TASK DESCRIPTION:
Find the lines below that contain the string "ready". Copy each one.

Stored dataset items
/-! ## Rings, descriptors, pages, registers -/

/-- A context block of partition 0 with rings of 64 entries. -/
def blockWords : List W64 := [0x100000001, 0, 0, 0, 0x606] ++ List.replicate 27 0
def ctx0 : Ctx := newCtx 0 0 (ctxBlock blockWords) none 0
/-- A state in service whose physical function is attached. -/
def att (s : State) : State := live { s with fns := { Fn.reset true with st := .attached } :: List.replicate 15 (Fn.reset false) }
/-- Context 0 with one descriptor fetched. -/
def desc (ws : List W64) (n : Nat) : Desc := descOf ws n none
def holding (x : Ctx) (d : Desc) : State := att { State.reset with ctxs := [{ x with descs := [d], lastFetched := d.seq, nextSeq := d.seq + 1 }] }
/-- A cache of one layer and one head over the private region of core 0. -/
def kv0 : KvCfg := { kfmt := 2, vfmt := 2, kfloor := 0, vfloor := 0, extent := 1, kvHeads := 1, layers := 1, qPerKv := 1, ropeBase := 0x40000000,
                     ropeScale := 0x3F800000, ropePairs := 0, waitTimeout := 5, poolRegion := 1, tableRegion := 2, spillRegion := 3, lowWater := 0 }
def kvCtx : Ctx := newCtx 0 0 (ctxBlock blockWords) (some kv0) 0
def seq0 : Seq where
  ctx := 0
  seqId := 9
  part := 0
  st := .active
  priority := 3
  evictable := true
  ring := false
  tokens := 0
  firstPos := 0
  waitSince := 0
  waitLogged := false
  firstCore := 0
  coreCount := 1
  lastStep := 0
  ringId := 0
  member := 0
  members := 0
  narrowPages := 0
  landed := false
  passNo := 0
  endDesc := none
  narrowDesc := none
  withheld := none
  allocSince := none
  expired := false
  own := 0
def nopD : Desc := desc [0, 0, 0, 0, 0, 0, 0, 0] 1
def copyD : Desc := desc [0x03 * 2 ^ 56, 0, 0x1000000000000000, 64, 0, 0, 0, 0] 1
/-- SEQ descriptors of sequence 9: open on core 0 (1), end (2), set (3), narrow to K2 (4). -/
def seqD (op : Nat) : Desc := desc [BitVec.ofNat 64 (4 * 2 ^ 56), BitVec.ofNat 64 (op * 2 ^ 56 + 9), BitVec.ofNat 64 (2 ^ 45), BitVec.ofNat 64 (2 * 8 + 2), 0, 0, 0, 0] 1
def tableD (op : Nat) : Desc := desc [BitVec.ofNat 64 (6 * 2 ^ 56), BitVec.ofNat 64 (op * 2 ^ 56 + 4), 0, 0, 0, 0, 0, 0] 1
def table0 : Table := { id := 4, ctx := 0, st := .stable, committed := false, arg0 := 0, arg1 := 0, version := 0, builders := 0, failed := false, oldUsers := 0 }
/-- Whether a descriptor may start in a state that holds it. -/
def starts (s : State) (type : Nat) (d : Desc) : Bool := match startable s 0 d.seq type with | some y => y.2 == d | none => false
theorem wit_DescriptorsComplete : starts (holding ctx0 nopD) 0 nopD = true ∧ starts (holding ctx0 copyD) 3 copyD = true ∧
    (∀ op ∈ [1, 2, 3, 4], starts (holding kvCtx (seqD op)) 4 (seqD op) = true ∧ bits ((seqD op).words.getD 1 0) 56 8 = op) ∧
    starts (holding ctx0 (tableD 1)) 6 (tableD 1) = true ∧ leaderUp (holding ctx0 nopD) 0 = true ∧
    (let s := { holding kvCtx (seqD 2) with seqs := [seq0] }; s.seq? 0 9 = some seq0 ∧ leaderUp s seq0.firstCore = true ∧ s.seqPages 0 9 = []) ∧
    (0 < bits ((seqD 1).words.getD 2 0) 45 10 ∧ bits ((seqD 1).words.getD 2 0) 55 9 + bits ((seqD 1).words.getD 2 0) 45 10 ≤ 512) ∧
    isRowFmt (bits ((seqD 4).words.getD 3 0) 3 3) = true ∧ isRowFmt (bits ((seqD 4).words.getD 3 0) 0 3) = true ∧
    (let s := { holding ctx0 copyD with regions := [{ region with view := 1, ptype := .state, recovering := false, todo := [] }] };
      s.accessFails 0 0 1 0 64 true = none ∧ s.rangeHeld 0 1 0 64 = false ∧ (s.fn 0).attached = true) ∧
    ([table0].any (fun t => t.id == 4 && t.ctx == 0 && t.st == .stable)) = true := by decide +kernel
theorem wit_DescriptorsComplete_record : (let x := { ctx0 with descs := [nopD] }; x.desc? nopD.id = some nopD ∧ nopD.recsLeft = 1 ∧ nopD.quiet = false ∧
    x.errPending = false) := by decide +kernel
theorem test_nop_is_recorded : ((get (exec (.descNop 0 0) (holding ctx0 nopD))).ctxs.map (fun x => (x.recs.map (·.status), x.descs))) = [([stOk], [])] := by
  decide +kernel
/-- A WORK of one item at the start of spread view, and a STEP of the sequence whose number lies there. -/
def workD : Desc := desc [BitVec.ofNat 64 (1 * 2 ^ 56), 0x1000000000000000, BitVec.ofNat 64 (2 ^ 48 + 2 ^ 29), 0xFFFFFFFF, 0, 0, 0, 0] 1
def stepD : Desc := desc [BitVec.ofNat 64 (2 * 2 ^ 56), 0x1000000000000000, 1, 0x1000000000000000, 5, 0, 0, 0] 1
def spreadRegion : Region := { region with id := 2, view := 1, ptype := .state, recovering := false, todo := [] }
theorem wit_WorkAndStepsAreTaken : (let s := { holding ctx0 workD with regions := [spreadRegion] };
      starts s 1 workD = true ∧ spreadArea s 0 0x1000000000000000 64 false = some 0 ∧ s.rangeHeld 0 1 0 64 = false ∧ (s.viewRead 0 1 0 64).2.2 = false) ∧
    (let s := { holding ctx0 stepD with regions := [spreadRegion], seqs := [seq0] };
      starts s 2 stepD = true ∧ spreadArea s 0 0x1000000000000000 4 false = some 0 ∧ bits (stepD.words.getD 2 0) 0 16 = 1 ∧
      leaderUp s (lowCore s 0) = true ∧ (readPlan s 0 0x1000000000000000).2 = none) := by decide +kernel
def key0 : PageKey := { ctx := 0, seqId := 9, stream := 0, page := 0 }
def page0 : Page where
  key := key0
  st := .resident
  clean := true
  core := 0
  unit := 0
  row := 0
  count := 255
  pins := 0
  gen := 1
  kfmt := 2
  vfmt := 2
  slot := 0
  since := 0
  copied := false
  migrate := none
  narrow := none
  tailDue := true
def step0 : StepRun := { ctx := 0, seq := (1, none), stepNo := 5, batch := [(9, (1, none))], gone := [], toAlloc := [9], planAddr := 0, rows := [], layers := 1,
                         layer := 0, phase := 0, areaUsed := 0, openItems := [], failed := none, poison := false }
def cached (q : Seq) (ps : List Page) (rs : List StepRun) : State :=
  { att { State.reset with ctxs := [kvCtx], regions := [reg0, spreadRegion] } with seqs := [q], pages := ps, sched := { State.reset.sched with steps := rs } }
theorem wit_StepsAllocateAndPlan : (let s := cached seq0 [page0] [step0];
      s.sched.steps.find? (fun r => r.ctx == 0 && r.toAlloc.contains 9) = some step0 ∧ s.seq? 0 9 = some seq0 ∧ s.kvOf 0 = some (kv0, reg0) ∧
      leaderUp s 0 = true ∧ allocTurn s step0 seq0 = true ∧ needed s kv0 seq0 = [] ∧ (allocAll s kv0 reg0 seq0).2 = 0) ∧
    (let s := cached { seq0 with st := .pageWait, expired := true } [page0] []; s.seq? 0 9 = some { seq0 with st := .pageWait, expired := true }) ∧
    (let s := cached seq0 [page0] []; s.page? key0 = some page0 ∧ page0.tailDue = true ∧ s.tsUp page0.core = true ∧ page0.count < 256 ∧ page0.st ≠ .lost) ∧
    (let s := cached { seq0 with ring := true, members := 2 } [page0] [step0]; s.scheduled 0 9 = true ∧ ((s.seqPages 0 9).all (fun p => p.pins == 0)) = true) ∧
    (let r := { step0 with toAlloc := [] }; let s := cached seq0 [page0] [r];
      s.sched.steps.find? (fun r => r.ctx == 0 && r.stepNo == 5 && r.toAlloc.isEmpty && decide (r.layer < r.layers)) = some r ∧
      (readPlan s 0 r.planAddr).2 = none ∧ leaderUp s (lowCore s 0) = true) := by decide +kernel
theorem test_tail_counts_reach_256 : ((get (exec (.tailCountRaise key0) (cached seq0 [page0] []))).pages.map (·.count)) = [256] := by decide +kernel
/-- A page before its stream's tail, and a spill pool of one slot. -/
def tail1 : Page := { page0 with key := { key0 with page := 1 }, row := 64 }
def pool3 : Region := { region with id := 3, view := 2, ptype := .state, spillway := true, slot4k := 17, lines := 68, recovering := false, todo := [] }
def tiered (p : Page) : State := { cached seq0 [p, tail1] [] with regions := [reg0, spreadRegion, pool3] }
theorem wit_PagesMoveBetweenTiers : (∀ b ∈ [true, false], let p := { page0 with clean := b }; let s := tiered p;
      s.page? key0 = some p ∧ s.spillable p = true ∧ s.tsUp p.core = true ∧ s.spillPool 0 = some pool3 ∧ frameRows 2 2 ≤ pool3.slot4k) ∧
    (let p := { page0 with st := .spilling, copied := true, pins := 1 }; let s := { tiered p with now := 1000000 };
      s.page? key0 = some p ∧ p.since + 1000000 ≤ s.now ∧ 0 < p.pins) ∧
    (let p := { page0 with migrate := some (0, 1, 0, 1, 0) }; let s := tiered p;
      s.page? key0 = some p ∧ served s p = true ∧ localHeld s 0 0 = false ∧ localHeld s 0 1 = false ∧ p.gen = 1 ∧ unusable s p = none) ∧
    (let s := { tiered page0 with fencedTowers := [0] }; (unusable s page0).isSome = true ∧ served s page0 = true) ∧
    (let p := { page0 with st := .spilled }; let s := { tiered p with sched := { State.reset.sched with steps := [step0] } };
      s.page? key0 = some p ∧ s.scheduled 0 9 = true ∧ fillsFirst s p = false) := by decide +kernel
theorem test_pinned_spill_returns : (let p := { page0 with st := .spilling, copied := true, pins := 1 }
    ((get (exec (.spillPinTimeout key0) { tiered p with now := 1000000 })).pages.map (·.st)) = [.resident, .resident]) := by decide +kernel
def fence0 : FenceId := { kind := 3, index := 2, sub := 1 }
theorem wit_ActionRegistersAct : (let s := att { State.reset with ctxs := [ctx0], err := { Err.reset with fences := [fence0] } };
      reaches s 0 ∧ weirInvalid s (weirStaged s) = none ∧ s.sync.open_ = none ∧ (s.fn 0).st = .attached ∧ s.ctx? 0 = some ctx0 ∧
      s.err.fences.contains fence0 = true ∧ s.err.marks.contains fence0 = false ∧ fence0.kind < 7) ∧
    (let s := live { State.reset with procs := [Proc.reset, Proc.reset, { Proc.reset with st := .heldDown }] ++ List.replicate 9 Proc.reset };
      reaches s 0 ∧ (s.proc 2).st = .heldDown) ∧
    (let s := live { State.reset with mem := { MemRegs.reset with weirShadow := some { ceiling := 65, share := 0, protFloor := 0, bgShare := 0 } :: List.replicate 15 none } };
      reaches s 0 ∧ weirInvalid s (weirStaged s) = some (0, 3)) := by unfold reaches; decide +kernel
theorem wit_RegistersAndTheCodeTestWindow : (let s := att State.reset;
      reaches s 0 ∧ (s.fn 0).st = .attached ∧ s.ctxs = [] ∧ regAt 0 0x0002C = none ∧ (regAt 0 0x30004).isSome = true ∧ testRowFree s = true) ∧
    (5 ≤ bits (5 : W32) 0 8 ∧ bits (40 : W32) 0 8 ≤ 40 ∧ bits (4 : W32) 0 8 < 5 ∧ 40 < bits (41 : W32) 0 8) ∧
    (1 ≤ bits (1 : W32) 0 6 ∧ bits (32 : W32) 0 6 ≤ 32 ∧ bits (5 : W32) 0 6 ≠ State.reset.map.spread16m.toNat) ∧
    (let s := live { State.reset with mem := { MemRegs.reset with ctEnable := true } };
      reaches s 0 ∧ s.chanHolds (testBlock s).1 (testBlock s).2.ch = false ∧ s.mem.ctBusy = false) := by unfold reaches; decide +kernel
theorem test_register_ranges : (get (exec (.registerWrite 0 0x30004 0xF 40) (live State.reset))).mem.drift = 40 ∧
    (get (exec (.registerWrite 0 0x30004 0xF 41) (live State.reset))).mem.drift = 15 := by decide +kernel
theorem wit_AdminCommandsComplete : (let s := att State.reset; serves12 s 0 ∧ blockOk 0 blockWords = true ∧ blockWords.length = 32 ∧ (ctxBlock blockWords).kvAddr = 0 ∧
      s.parts.length = 16 ∧ partWorks s 3 = false ∧ mayName 0 5 = true ∧ mayName 1 5 = false) ∧
    (let s := att { State.reset with ctxs := [{ ctx0 with st := .parked, lastFetched := 0xFFFFFFFF }] };
      serves12 s 0 ∧ (ctxBlock blockWords).firstSeq = (0xFFFFFFFF : W32) + 1 ∧ ctxWorks s 0 = false) ∧
    (let ws : List W64 := [BitVec.ofNat 64 (2 ^ 60 + 2 ^ 58), BitVec.ofNat 64 (2 ^ 60), BitVec.ofNat 64 (2 ^ 32), 0];
      regionLegal ws = true ∧ regionFits (att State.reset) (regionOf ws) = true ∧ regionLegal [BitVec.ofNat 64 (2 ^ 60 + 2 ^ 58), BitVec.ofNat 64 (2 ^ 60), 0, 0] = false) := by
  unfold serves12; decide +kernel
theorem test_region_create_and_overlap : (let ws : List W64 := [BitVec.ofNat 64 (2 ^ 60 + 2 ^ 58), BitVec.ofNat 64 (2 ^ 60), BitVec.ofNat 64 (2 ^ 32), 0]
    let s := get (exec (.regionCreate 0 0 (.words ws)) (att State.reset))
    s.regions.length = 1 ∧ (get (exec (.regionCreate 0 1 (.words ws)) s)).regions.length = 1) := by decide +kernel
def rec0 : Rec := { seq := 0, status := stOk, type := 0, poison := false, held := false, last := true, irq := true, tag := 0, workItem := 0, index := 0, core := 0 }
theorem wit_RingsFetchAndComplete : (let s := att { State.reset with ctxs := [{ ctx0 with sqTail := 1 }] }; s.ringRuns 0 = true ∧ s.ctx? 0 = some { ctx0 with sqTail := 1 } ∧
      ctx0.load + (descCount (List.replicate 8 0)).getD 1 ≤ 4096 ∧ descCount (List.replicate 8 0) = some 1 ∧ (0 : W64).setWidth 32 = ctx0.nextSeq) ∧
    ((64 : W32) - ctx0.sqHead).toNat ≤ 2 ^ ctx0.sqLog2 ∧ ¬ ((65 : W32) - ctx0.sqHead).toNat ≤ 2 ^ ctx0.sqLog2 ∧
    (let x := { ctx0 with recs := [rec0], timerUs := 1 }; let s := att { State.reset with ctxs := [x] };
      s.ctx? 0 = some x ∧ (s.fn 0).attached = true ∧ (x.cqTail - x.cqHead).toNat < 2 ^ x.cqLog2 ∧
      ({ s.fn 0 with masked := 0 } : Fn).masked.getLsbD x.vector = false) ∧
    ({ ctx0 with unsignalled := 1, timerUs := 1 } : Ctx).firstUnsignalled + 1000 ≤ 1000 ∧ ({ Fn.reset true with pba := 1 } : Fn).pba.getLsbD 0 = true := by
  decide +kernel
def hello : List W64 := [0x464A484302000000, 0, 0, 0, 0x606, 0, 0]
theorem wit_HostsComeAndGo : (let s := live { State.reset with fns := { Fn.reset true with st := .ready } :: List.replicate 15 (Fn.reset false) };
      s.fns.length = 16 ∧ s.mpUp = true ∧ (s.fn 0).enabled = true ∧ helloOk 0 hello = true ∧ bits (hello.getD 0 0) 24 8 = 2 ∧ s.ctxsOf 0 = [] ∧
      helloOk 0 [0x464A484302000009, 0, 0, 0, 0x606, 0, 0] = false ∧ helloOk 0 [0x464A48430200000A, 0, 0, 0, 0x606, 0, 0] = true) ∧
    (let s := { att State.reset with now := 100000000 };
      (s.fn 0).st = .attached ∧ (s.fn 0).beatAt + (s.fn 0).heartbeatMs.toNat * 1000000 ≤ s.now ∧ s.start.phase = .service ∧ s.err.safe = false) ∧
    (let s := live { State.reset with ctxs := [ctx0], fns := { Fn.reset true with st := .lost } :: List.replicate 15 (Fn.reset false) };
      s.ctx? 0 = some ctx0 ∧ (s.fn 0).isLost = true ∧ ctx0.net = false ∧ ctx0.st = .open_) := by decide +kernel
theorem test_hello_attaches : (let s := live { State.reset with fns := { Fn.reset true with st := .ready } :: List.replicate 15 (Fn.reset false) };
      ((get (exec (.ringHelloGo 0 (.words hello)) s)).fn 0).st = .attached) := by decide +kernel
/-- The weir example of chapter 19: three staged writes and a commit. -/
theorem test_weir_example_of_the_spec : (let put (s : State) (o : Nat) (v : W32) : State := get (exec (.registerWrite 0 o 0xF v) s)
    let s := put (put (put (live State.reset) 0x20000 0x80A04000) 0x20004 0x40400000) 0x20008 0x20100020
    s.mem.weir = weirReset ∧ (get (exec (.weirCommitGo 0) s)).mem.weir.take 4 = [⟨64, 40, 8, 0⟩, ⟨32, 16, 0, 0⟩, ⟨16, 4, 0, 2⟩, ⟨0, 0, 0, 0⟩]) := by
  decide +kernel
theorem test_unassigned_offsets_are_counted : (get (exec (.registerWrite 0 0x2C 0xF 1) (live State.reset))).err.unmapped = 1 := by decide +kernel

COMPLETED EXERCISE:
theorem wit_HostsComeAndGo : (let s := live { State.reset with fns := { Fn.reset true with st := .ready } :: List.replicate 15 (Fn.reset false) };
theorem test_hello_attaches : (let s := live { State.reset with fns := { Fn.reset true with st := .ready } :: List.replicate 15 (Fn.reset false) };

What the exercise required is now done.